On August 22, 2020, CCMA Director Jinchao Xu was invited to teach a mini-course “Introduction to Deep Learning” as part of the 2020 PKU Biostatistics Summer School hosted by the PKU Department of Biostatistics and the Beijing International Center for Mathematical Research.
In this course, which consisted of a three-hour lecture, Prof. Xu began his discussion with an elementary introduction to deep learning, including deep neural network models, training algorithms, and applications. Next, he introduced a general function class of deep neural networks and discussed their mathematical properties. He discussed the convolutional neural network (CNN) as a special deep neural network and considered its applications for image classification. In particular, he presented a new CNN framework, known as MgNet[1], which is motivated and derived from the classical multigrid methods used to solve discretized partial differential equations. He also analyzed the most commonly used training algorithms, including the stochastic gradient descent method (SGD), and introduced the new extended regularized dual averaging (XRDA) method[2][3] as an alternative, noting that both of these can be effective for training sparse deep neural networks. Finally, he introduced some applications for biostatistics.
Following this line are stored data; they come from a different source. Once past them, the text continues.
/-- 42_isotp.md R103: the bytes a Consecutive Frame leaves visible were visible, or are its own. -/
theorem SameView.acceptConsecutive (h : SameView s t) : SameOutcome (acceptConsecutive s) (acceptConsecutive t) := by
  have ht := h.eq_withBuf
  rw [ht]
  obtain ⟨hlen, hover, hfault⟩ | ⟨hroom, m, hm, hwf, hread⟩ := acceptConsecutive_cases s h.left <;>
  obtain ⟨hlen', hover', hfault'⟩ | ⟨hroom', m', hm', hwf', hread'⟩ := acceptConsecutive_cases (s.withBuf t.buf) h.right
  · rw [hfault, hfault']; rfl
  · exact absurd ⟨hlen, hover⟩ hroom'
  · exact absurd ⟨hlen', hover'⟩ hroom
  rw [hm, hm']
  refine SameView.doneWith ?_ true
  refine sameView_withBuf (u := s.withSession (consecutiveSession s.session (s.frame.dlc.toNat - 1))) hwf hwf'
    fun a ha => ?_
  have hbound : a < s.session.rxLen.toNat + (s.frame.dlc.toNat - 1) := by
    obtain hdone | hmore := le_or_gt s.session.expLen.toNat (s.session.rxLen.toNat + (s.frame.dlc.toNat - 1))
    · have hrx := (consecutiveSession_complete hdone).2
      simp only [withSession_session] at ha
      omega
    · have hrx := (consecutiveSession_incomplete hmore).2
      simp only [withSession_session] at ha
      omega
  by_cases hnew : s.session.rxLen.toNat ≤ a ∧ a < s.session.rxLen.toNat + (s.frame.dlc.toNat - 1)
  · exact ((hread' a).trans (if_pos hnew)).trans ((hread a).trans (if_pos hnew)).symm
  · calc m'.read a
        = t.buf.read a := (hread' a).trans (if_neg hnew)
      _ = s.buf.read a := h.visible a (by omega)
      _ = m.read a := ((hread a).trans (if_neg hnew)).symm

theorem SameView.execTpfrm (h : SameView s t) : SameOutcome (execTpfrm s) (execTpfrm t) := by
  have ht := h.eq_withBuf
  obtain ⟨hdlc, heq⟩ | ⟨hdlc, heq, hwhy⟩ | ⟨hdlc, hframe, hphase, hpci, hlen, heq⟩ |
    ⟨hdlc, hframe, hphase, hpci, hsn, heq⟩ | ⟨hdlc, hframe, hphase, hpci, hsn, heq⟩ := execTpfrm_cases s <;> rw [heq]
  · rw [ht, execTpfrm_of_dlc_gt (s := s.withBuf t.buf) hdlc, ← ht]
    exact h.raiseCode _
  · rw [ht, execTpfrm_ignored (s := s.withBuf t.buf) hdlc hwhy, ← ht]
    exact h.doneWith false
  · rw [ht, execTpfrm_firstFrame (s := s.withBuf t.buf) hdlc hframe hphase hpci hlen, ← ht]
    exact h.acceptFirstFrame hdlc
  · rw [ht, execTpfrm_consecutive (s := s.withBuf t.buf) hdlc hframe hphase hpci hsn, ← ht]
    exact h.acceptConsecutive
  · rw [ht, execTpfrm_of_sequence_mismatch (s := s.withBuf t.buf) hdlc hframe hphase hpci hsn, ← ht]
    refine SameView.doneWith ?_ true
    exact h.map (f := fun u => u.withSession (failSession .seqMismatch u.session)) (fun _ => rfl) (fun _ _ => rfl)
      le_rfl

theorem SameView.execRd (h : SameView s t) (slot : BitVec 6) : SameOutcome (execRd slot s) (execRd slot t) := by
  have hlast : ∀ v, SameView (s.withLastRead v) (t.withLastRead v) := fun v =>
    h.map (f := fun u => u.withLastRead v) (fun _ => rfl) (fun _ _ => rfl) le_rfl
  rw [Machine.execRd, Machine.execRd]
  cases regAt slot with
  | none => exact hlast _
  | some r =>
    simp only [h.readReg r]
    cases Machine.readReg r s with
    | none => rfl
    | some v => exact hlast _

/-- Every instruction an access decodes to keeps the view. -/
theorem SameView.exec {i : Instr} (hi : i.WellFormed) (h : SameView s t) : SameOutcome (exec i s) (exec i t) := by
  cases i with
  | nop => exact h.doneWith false
  | illegal => exact h.raiseCode _
  | xtr => exact h.execXtr
  | csum => exact h.execCsum
  | tpfrm => exact h.execTpfrm
  | tprst =>
    exact SameView.doneWith (h.map (f := fun u => u.withSession Session.idleSession) (fun _ => rfl) (fun _ _ => rfl)
      (Nat.zero_le _)) false
  | tptick =>
    refine SameView.doneWith (h.map (f := fun u => u.withSession (tickSession u.tpCfg.timeout u.session)) (fun _ => rfl)
      (fun _ _ => rfl) (le_of_eq ?_)) false
    exact congrArg (fun x => x.rxLen.toNat) (tickSession_keeps s.tpCfg.timeout s.session)
  | fcack =>
    exact SameView.doneWith (h.map (f := fun u => u.withFc { u.fc with pending := false, overflow := false })
      (fun _ => rfl) (fun _ _ => rfl) le_rfl) false
  | rd slot => exact h.execRd slot
  | wr slot v =>
    have hslot : slot ≠ Config.cmdSlot := bne_iff_ne.1 hi
    cases hr : regAt slot with
    | none => rw [exec_wr_unmapped hr, exec_wr_unmapped hr]; exact h
    | some r =>
      obtain rfl := regAt_eq_some.1 hr
      have hcmd : r ≠ .cmd := by rintro rfl; exact hslot (by decide)
      rw [Machine.exec, Machine.exec, execWr_regSlot hcmd, execWr_regSlot hcmd]
      exact h.map (fun u => writeReg_buf r v u) (fun u m => writeReg_withBuf r v u m)
        (le_of_eq (by rw [writeReg_session]))

theorem SameView.withBus (h : SameView s t) (b : List HostEvent) : SameView (s.withBus b) (t.withBus b) :=
  h.map (f := fun u => u.withBus b) (fun _ => rfl) (fun _ _ => rfl) le_rfl

/-- One step keeps the view; the bytes a block reset draws do not depend on those that stood in `BUF`
(70_reset_and_hazards.md R139). -/
theorem SameView.step (h : SameView s t) : SameOutcome (step s) (step t) := by
  have ht := h.eq_withBuf
  have hbus : t.bus = s.bus := by rw [ht]; rfl
  obtain ⟨he, heq⟩ | ⟨rest, he, heq⟩ | ⟨rest, he, heq⟩ | ⟨a, rest, r, he, ha, heq⟩ | ⟨a, rest, i, he, ha, heq⟩ :=
    step_cases s <;> rw [heq]
  · rw [step_of_no_event (hbus.trans he)]; exact h
  · rw [step_assertReset (hbus.trans he), ht]
    exact SameView.refl (drawnBuf_wf _)
  · rw [step_releaseReset (hbus.trans he)]
    exact (h.withBus rest).map (f := fun u => u.withInReset false) (fun _ => rfl) (fun _ _ => rfl) le_rfl
  · rw [step_access_error (hbus.trans he) (r := r) (by rw [ht]; exact ha)]; rfl
  · obtain ⟨hreset, hdecode⟩ := (acceptAccess_ok s).1 ha
    rw [step_access_ok (hbus.trans he) (by rw [ht]; exact hreset) hdecode]
    exact (h.withBus rest).exec (wellFormed_of_decode hdecode)

end

/-- Settles O57: every step keeps the view, so every run does. -/
theorem hiddenBufferBytesNeverShow : Obligations.HiddenBufferBytesNeverShow := by
  unfold Obligations.HiddenBufferBytesNeverShow
  intro k
  induction k with
  | zero => exact fun s t h => h
  | succ k ih =>
    intro s t h
    have hstep := h.step
    cases hs : step s <;> cases ht : step t <;> rw [hs, ht] at hstep
    case next.next s' t' =>
      rw [run_succ_next k hs, run_succ_next k ht]
      exact ih s' t' hstep
    case fault.fault f g => rw [run_succ_fault k hs, run_succ_fault k ht]; exact hstep
    case refused.refused q r => rw [run_succ_refused k hs, run_succ_refused k ht]; exact hstep
    all_goals exact hstep.elim

/-! Flow-control frames (42_isotp.md R113). -/

/-- One step generates a flow-control frame, as `generatedFrames` counts it. -/
def Generates (s t : State) : Prop :=
  (s.session.phase = .idle ∧ t.session.phase = .awaitCf) ∨ (t.fc ≠ s.fc ∧ t.fc.pending = true)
More than 200 participants, principally graduate students and professors, attended this lecture, which ended with an engaging and informative Q&A session.
References:
[1] He, Juncai, and Jinchao Xu. “MgNet: A unified framework of multigrid and convolutional neural network.” Science China Mathematics 62, no. 7 (2019): 1331-1354.
[2] He, Juncai, Xiaodong Jia, Jinchao Xu, Lian Zhang, and Liang Zhao. “Make \ell_1 regularization effective in training sparse CNN.” Computational Optimization and Applications 77, no. 1 (2020): 163-182.
[3] Siegel, Jonathan W., and Jinchao Xu. “Extended Regularized Dual Averaging.” arXiv preprint arXiv:1904.02316 (2019).